/-- A word that reads `n` bytes of the bank; an uncorrectable read ends the part (R118, R121). -/
def uLoad (u : BuId) (op n base : Nat) (s : State) (g : UWord → BuState → List Byte → BuState × Nat × Nat) : Result :=
  uStep u op s fun s x w b =>
    let off := uAddr w b
    let f := s.uCheck x off n
    if f ≠ 0 then { s := s, b := b, cyc := base, pc := b.pc, fault := f }
    else
      let (t, l, bad, cy) := s.buRead x.c x.p.bank off
      let b1 := { b with row := (t.bu (buIdKey u)).row }
      if bad then { s := t, b := b1, cyc := base + cy, pc := b.pc, fault := buEccUe }
      else
        let (b2, more, f) := g w b1 (bytesAt l (off % 32) n)
        { s := t, b := b2, cyc := base + more + cy, pc := if f = 0 then b.pc + 1 else b.pc, fault := f }

/-- A word that writes bytes of the bank, poisoned where they derive from a poisoned partial (R130). DEDUCED: where a partial write's own read is
uncorrectable, the merging rule of R107 says all that happens, and the part goes on (R117; log 46). -/
def uStore (u : BuId) (op n base : Nat) (part : Bool) (s : State) (g : UWord → BuState → List Byte) : Result :=
  uStep u op s fun s x w b =>
    let off := uAddr w b
    let f := s.uCheck x off n
    if f ≠ 0 then { s := s, b := b, cyc := base, pc := b.pc, fault := f }
    else
      let (t, cy) := s.openRow (buIdKey u) off
      let t := t.buWrite x.c x.p.bank off (g w b) (b.tainted w)
      { s := t, b := { b with row := some (off / 1024) }, cyc := base + (if part then cy else 0), pc := b.pc + 1 }

/-- Formats that a dot product takes, and that an elementwise operation takes (R127). -/
def dotFmtOk (f : Nat) : Bool := decide (f ≤ 4)
def elFmtOk (f : Nat) : Bool := decide (f ≤ 5)

/-- rd + dot of two beats (R127): FLAGS bit 1 where INT32 saturates. -/
def uDot (w : UWord) (b : BuState) (p q : List Byte) : BuState :=
  let (v, fl) := dotBeat w.fmt (b.reg w.rd) p q
  { b.setReg w.rd v with flags := b.flags ||| (if fl = 0 then 0 else 2) }

/-- An elementwise operation of two raw elements of a format: integers saturate at the element width; floats go through FP32 and are
narrowed (R127, R210). -/
def elemOp (fmt : Nat) (op : IOp) (f : Fv → Fv → Fv) (p q : Nat) : IRes :=
  if fmtIsFloat fmt then narrow fmt (e32 (f (fmtDec fmt p) (fmtDec fmt q)))
  else iOp (fmtBits fmt) op p q

/-- beat 0 ← beat 0 op beat 1 (R127). -/
def uElem (u : BuId) (op : Nat) (s : State) (o : IOp) (f : Fv → Fv → Fv) : Result :=
  uStep u op s fun s _ w b =>
    if !elFmtOk w.fmt then { s := s, b := b, pc := b.pc, fault := buBadOp }
    else
      let rs := (List.zip (unpack w.fmt (b.beat false)) (unpack w.fmt (b.beat true))).map fun (p, q) => elemOp w.fmt o f p q
      let fl := rs.foldl (fun a r => a ||| r.fl) 0
      { s := s, b := { b.setBeat false (pack w.fmt (rs.map (·.v))) with flags := b.flags ||| buFlagsOf fl }, pc := b.pc + 1 }

/-- Send one partial downstream; two partials make a flit (R127, R129). -/
def BuState.send (b : BuState) (id : Nat) (p : Partial) : BuState :=
  match b.half with
  | none => { b with half := some p }
  | some h => { b with half := none, link := b.link ++ [{ cmd := id, vals := [h.val, p.val], poison := h.poison || p.poison }] }

/-- The odd partial left at the end travels alone (R129). -/
def BuState.flush (b : BuState) (id : Nat) : BuState :=
  match b.half with
  | none => b
  | some h => { b with half := none, link := b.link ++ [{ cmd := id, vals := [h.val], poison := h.poison }] }

/-! ## The words -/

/-- U_NOP. -/
def execUNop (u : BuId) (s : State) : Result := uReg u 0x00 1 s fun _ b => b

/-- U_END: the part ends; an odd partial still waiting travels alone. -/
def execUEnd (u : BuId) (s : State) : Result :=
  actSome (s.uCtx u) s fun x s =>
    let k := buIdKey u
    let b := s.bu k
    let w := uWord (spGet 0 s.ustore (k * 1024 + b.pc))
    if b.pc < x.lo ∨ x.hi ≤ b.pc ∨ !uopDefined w.uop then s.uEndPart x 1 buBadOp
    else if w.uop ≠ 0x01 then s
    else (s.setBu k (b.flush x.c.id)).uEndPart x 1 0

def execULdi (u : BuId) (s : State) : Result := uReg u 0x02 1 s fun w b => b.setReg w.rd w.imm
def execUMov (u : BuId) (s : State) : Result := uReg u 0x03 1 s fun w b => b.setReg w.rd (b.reg w.ra)
def execUAdd (u : BuId) (s : State) : Result := uInt u 0x04 1 s .add
def execUAdds (u : BuId) (s : State) : Result := uInt u 0x05 1 s .adds
def execUSub (u : BuId) (s : State) : Result := uInt u 0x06 1 s .sub
def execUSubs (u : BuId) (s : State) : Result := uInt u 0x07 1 s .subs
def execUMul (u : BuId) (s : State) : Result := uInt u 0x08 1 s .mul
def execUMuls (u : BuId) (s : State) : Result := uInt u 0x09 1 s .muls
def execUDiv (u : BuId) (s : State) : Result := uInt u 0x0A 8 s .div
def execURem (u : BuId) (s : State) : Result := uInt u 0x0B 8 s .rem
def execUNeg (u : BuId) (s : State) : Result := uInt u 0x0C 1 s .neg
def execUAbs (u : BuId) (s : State) : Result := uInt u 0x0D 1 s .abs
def execUAnd (u : BuId) (s : State) : Result := uInt u 0x0E 1 s .and
def execUOr (u : BuId) (s : State) : Result := uInt u 0x0F 1 s .or
def execUXor (u : BuId) (s : State) : Result := uInt u 0x10 1 s .xor
def execUShl (u : BuId) (s : State) : Result := uInt u 0x11 1 s .shl
def execUShls (u : BuId) (s : State) : Result := uInt u 0x12 1 s .shls
def execUShr (u : BuId) (s : State) : Result := uInt u 0x13 1 s .shr
def execUSar (u : BuId) (s : State) : Result := uInt u 0x14 1 s .sar
def execUMin (u : BuId) (s : State) : Result := uInt u 0x15 1 s .min
def execUMax (u : BuId) (s : State) : Result := uInt u 0x16 1 s .max
/-- U_ADDI: wraps. -/
def execUAddi (u : BuId) (s : State) : Result := uReg u 0x17 1 s fun w b => b.setReg w.rd ((b.reg w.ra + w.imm) % 2 ^ 32)
def execUBr (u : BuId) (s : State) : Result := uBranch u 0x18 s fun _ b => (true, b)
def execUBz (u : BuId) (s : State) : Result := uBranch u 0x19 s fun w b => (b.reg w.ra = 0, b)
def execUBnz (u : BuId) (s : State) : Result := uBranch u 0x1A s fun w b => (b.reg w.ra ≠ 0, b)
def execUBlt (u : BuId) (s : State) : Result := uBranch u 0x1B s fun w b => (sgn 32 (b.reg w.ra) < sgn 32 (b.reg w.rb), b)
/-- U_LOOP: if rd ≠ 0, rd falls by 1 and the branch is taken. -/
def execULoop (u : BuId) (s : State) : Result :=
  uBranch u 0x1C s fun w b => if b.reg w.rd = 0 then (false, b) else (true, b.setReg w.rd (b.reg w.rd - 1))

def execULdb (u : BuId) (s : State) : Result := uLoad u 0x20 32 1 s fun w b l => (b.setBeat w.bsel l, 0, 0)
def execUStb (u : BuId) (s : State) : Result := uStore u 0x21 32 1 false s fun w b => b.beat w.bsel
def execULdw (u : BuId) (s : State) : Result := uLoad u 0x22 4 1 s fun w b l => (b.setReg w.rd (leNat l), 0, 0)
def execUStw (u : BuId) (s : State) : Result := uStore u 0x23 4 2 true s fun w b => leBytes 4 (b.reg w.rd)
def execUXw (u : BuId) (s : State) : Result := uReg u 0x24 1 s fun w b => b.setReg w.rd (leAt (b.beat w.bsel) (4 * (w.imm % 8)) 4)
def execUIw (u : BuId) (s : State) : Result :=
  uReg u 0x25 1 s fun w b => b.setBeat w.bsel (bytesPut (b.beat w.bsel) (4 * (w.imm % 8)) (leBytes 4 (b.reg w.ra)))

/-- U_DOTB: rd ← rd + dot(beat 0, beat 1); INT16 takes 2 cycles. -/
def execUDotb (u : BuId) (s : State) : Result :=
  uStep u 0x28 s fun s _ w b =>
    if !dotFmtOk w.fmt then { s := s, b := b, pc := b.pc, fault := buBadOp }
    else { s := s, b := uDot w b (b.beat false) (b.beat true), cyc := if w.fmt = 2 then 2 else 1, pc := b.pc + 1 }

/-- U_DOTM: rd ← rd + dot(beat[BSEL], the beat read). -/
def execUDotm (u : BuId) (s : State) : Result :=
  uLoad u 0x29 32 1 s fun w b l =>
    if dotFmtOk w.fmt then (uDot w b (b.beat w.bsel) l, if w.fmt = 2 then 1 else 0, 0) else (b, 0, buBadOp)

def execUBadd (u : BuId) (s : State) : Result := uElem u 0x2A s .adds Fv.add
def execUBmul (u : BuId) (s : State) : Result := uElem u 0x2B s .muls Fv.mul
def execUBmax (u : BuId) (s : State) : Result := uElem u 0x2C s .max Fv.max
def execUBmin (u : BuId) (s : State) : Result := uElem u 0x2D s .min Fv.min

/-- The next upstream partial and what remains. -/
def BuState.next (b : BuState) : Option (Partial × BuState) :=
  match b.input with
  | [] => none
  | p :: t => some (p, { b with input := t })

/-- A word that takes the next upstream partial, and waits a cycle where there is none (R127). A poisoned partial marks what derives from it (R130). -/
def uRecv (u : BuId) (op : Nat) (s : State) (g : UCtx → UWord → BuState → Partial → BuState) : Result :=
  actSome (s.uCtx u) s fun x s =>
    let k := buIdKey u
    let b := s.bu k
    let w := uWord (spGet 0 s.ustore (k * 1024 + b.pc))
    if b.pc < x.lo ∨ x.hi ≤ b.pc ∨ !uopDefined w.uop then s.uEndPart x 1 buBadOp
    else if w.uop ≠ op then s
    else match b.next with
      | none => s.putPart x.c { x.p with cyc := x.p.cyc + 1 }
      | some (p, b') =>
        let b' := g x w b' p
        (s.setBu k { b' with pc := b.pc + 1, bad := b.taint w p.poison }).putPart x.c { x.p with cyc := x.p.cyc + 1, flags := x.p.flags ||| b'.flags }

/-- U_CRECV. -/
def execUCrecv (u : BuId) (s : State) : Result := uRecv u 0x30 s fun _ w b p => b.setReg w.rd p.val.toNat

/-- U_CSEND. -/
def execUCsend (u : BuId) (s : State) : Result :=
  uStep u 0x31 s fun s x w b =>
    { s := s, b := b.send x.c.id { val := BitVec.ofNat 32 (b.reg w.ra), poison := b.tainted w }, pc := b.pc + 1 }

/-- U_CADD: ra + the next upstream partial goes downstream, added as R129 states. DEDUCED: in the format of the command, which R129 adds in, and
not in the word's `UFMT` (log 46). -/
def execUCadd (u : BuId) (s : State) : Result :=
  uRecv u 0x32 s fun x w b p =>
    let (v, fl) := chainAdd x.c.fmt (b.reg w.ra) p.val.toNat
    { b.send x.c.id { val := BitVec.ofNat 32 v, poison := p.poison || b.tainted w } with flags := b.flags ||| (if fl = 0 then 0 else 2) }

→ **PROBLEM TO SOLVE**
Would you copy, word for word, only the lines from the start of the listing to the one that contains "uncorrectable, the merging", both included?

→ **REPLY**
/-- A word that reads `n` bytes of the bank; an uncorrectable read ends the part (R118, R121). -/
def uLoad (u : BuId) (op n base : Nat) (s : State) (g : UWord → BuState → List Byte → BuState × Nat × Nat) : Result :=
  uStep u op s fun s x w b =>
    let off := uAddr w b
    let f := s.uCheck x off n
    if f ≠ 0 then { s := s, b := b, cyc := base, pc := b.pc, fault := f }
    else
      let (t, l, bad, cy) := s.buRead x.c x.p.bank off
      let b1 := { b with row := (t.bu (buIdKey u)).row }
      if bad then { s := t, b := b1, cyc := base + cy, pc := b.pc, fault := buEccUe }
      else
        let (b2, more, f) := g w b1 (bytesAt l (off % 32) n)
        { s := t, b := b2, cyc := base + more + cy, pc := if f = 0 then b.pc + 1 else b.pc, fault := f }

/-- A word that writes bytes of the bank, poisoned where they derive from a poisoned partial (R130). DEDUCED: where a partial write's own read is
uncorrectable, the merging rule of R107 says all that happens, and the part goes on (R117; log 46). -/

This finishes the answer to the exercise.